There are about 4.2 million people that live in Melbourne.
I am one of them.
The world has about 7.2 billion living in it.
Coincidently, I am one of those too.
So about 0.05% of the world live in Melbourne if my maths is correct.
That’s a miniscule amount of people. Insignificant. Statistically unimportant.
However, these people, collectively known as Melburnians, create the greatest cricketing product known to man every year.
You may have heard of it?
For a Melburnian, attending your first Boxing Day is a right of passage.
A cricketing Bar Mitzvah.
Something that must be achieved as early in life as possible.
It bring street cred.
It provides membership into a club where entry is earned and not bought.
A Melburnian’s Haj.
Boxing Day doesn’t mean day 2, 3, 4 or 5. It must be day 1. The Holy Day.
Out of towners have Boxing Day on their bucket list for all sorts of reasons. Only Melburnians have it on their list for the right one.
It is a Melburnian’s initiation rite.
Your first Boxing Day may arise due to being a guest of the establishment. This would involve wearing sensible pants and a collared shirt, heading to gate 2 and entering the MCC Members pavilion. It used to involve a jacket. Now it typically means a salmon polo with a popped collar.

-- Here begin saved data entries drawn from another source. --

-- ==== Sys2Proof/Word.lean ====
section
/-! DEFINITION. The word types of the SFE and the type `F` of its result registers.

Sources: spec/00_scope.md R8, R10, R14; spec/30_encoding.md R80, R100. -/

namespace Sys2Proof

/-- A byte of a sample, of a sensor register or of an immediate: 8 bits, bit 0 least significant (R10). -/
abbrev Byte := BitVec 8

/-- A command word `cmd` as DP's command port takes it: 16 bits, one length (R80). -/
abbrev Cmd := BitVec 16

/-- A value of the 32-bit latches `TICKS` and `EVTS` (R20). -/
abbrev Tick := BitVec 32

/-- Which numerics record `Cfg.NUM` an instance has (R8, R100): IEEE 754 binary32, which the spec
gives as the default, or another one, of which the spec fixes only that it exists. -/
inductive NumKind where
  | binary32
  | custom
  deriving DecidableEq, Repr

/-- An element of the format `Cfg.NUM.F` (R14): a binary32 bit pattern, or, for a numerics record other
than the default, a code of its element (any countable format can be numbered; log entry 5). -/
inductive F where
  | b32 (bits : BitVec 32)
  | custom (code : Nat)
  deriving DecidableEq, Repr

end Sys2Proof
end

I have done Boxing Day this way, but it wasn’t how I lost my virginity.
It could be that a young Melburnian hits the MCG with a male relative. His Father. His Grandfather. His Uncle.
Tickets collected a few weeks prior from the hidden counter in the Myer Department Store. Lining up. Discussing the seating map with the semi retired grandmother who serves you. Hoping to get somewhere near the old Bay 13 on the ground level. Ending up in row QQ of the top deck of the Great Southern Stand.
Under cover and out of the harsh summer rays that slowly change your skin tone to red.
Yet others do it as I did. With a bunch of mates.
Beers at the Cricketers Arms Hotel. Tanner St closed off. VB cans to wash down the egg and bacon rolls. Topless barmaids. Fellow Melburnians have filled the pub. We are all talking crap. Xmas was yesterday. Our bellies are still full.
I am 24 years old. Just a number.
Australia vs India.
Brett Lee will debut, as will Kanitkar.
Drenched from head to toe, only myself and 49,000 of my fellow Melburnians attended that day.
The first session was washed out. More beers in Tanner St.
Times were different back then.
The oversized sign being held up by two burly blokes amongst a sea of Indian fans at long leg that read “Taxi Drivers Convention at the MCG today” will never be seen again.
The beach balls were given back to the crowd and not popped. This was crucial, as many of us Melburnians could use that same ball in the following days as we headed to the beach for a break.
Full strength beer.
Those were the days.
I watch as Blewett and Langer don’t last long. Slater finished the day on 64* and went on to make another one of those 90’s he was famous for. He showed Shane Watson the way.
We all stumble back to the Cricketers Arms for some more refreshments. It’s just as busy as before. We are all cold and wet. This is summer.
The Richmond Railway Station beckons us around 8pm.
Drunk. Belly full of carbohydrate loaded goodness. Pies.
The souvenir program I purchased hasn’t found itself onto the train carriage. Only tired and content Melburnians have.
My right of passage is complete.
I am a Melburnian.
I am proud.
“Have you been to Boxing Day?”
I have done Boxing Day.
*Footnote – I originally used ‘Melbournian’ instead of ‘Melburnian’. I don’t know which one is correct, but the hate mail when I used the first version was strong. Therefore, I changed it. Apparently, using the correct English is beyond me.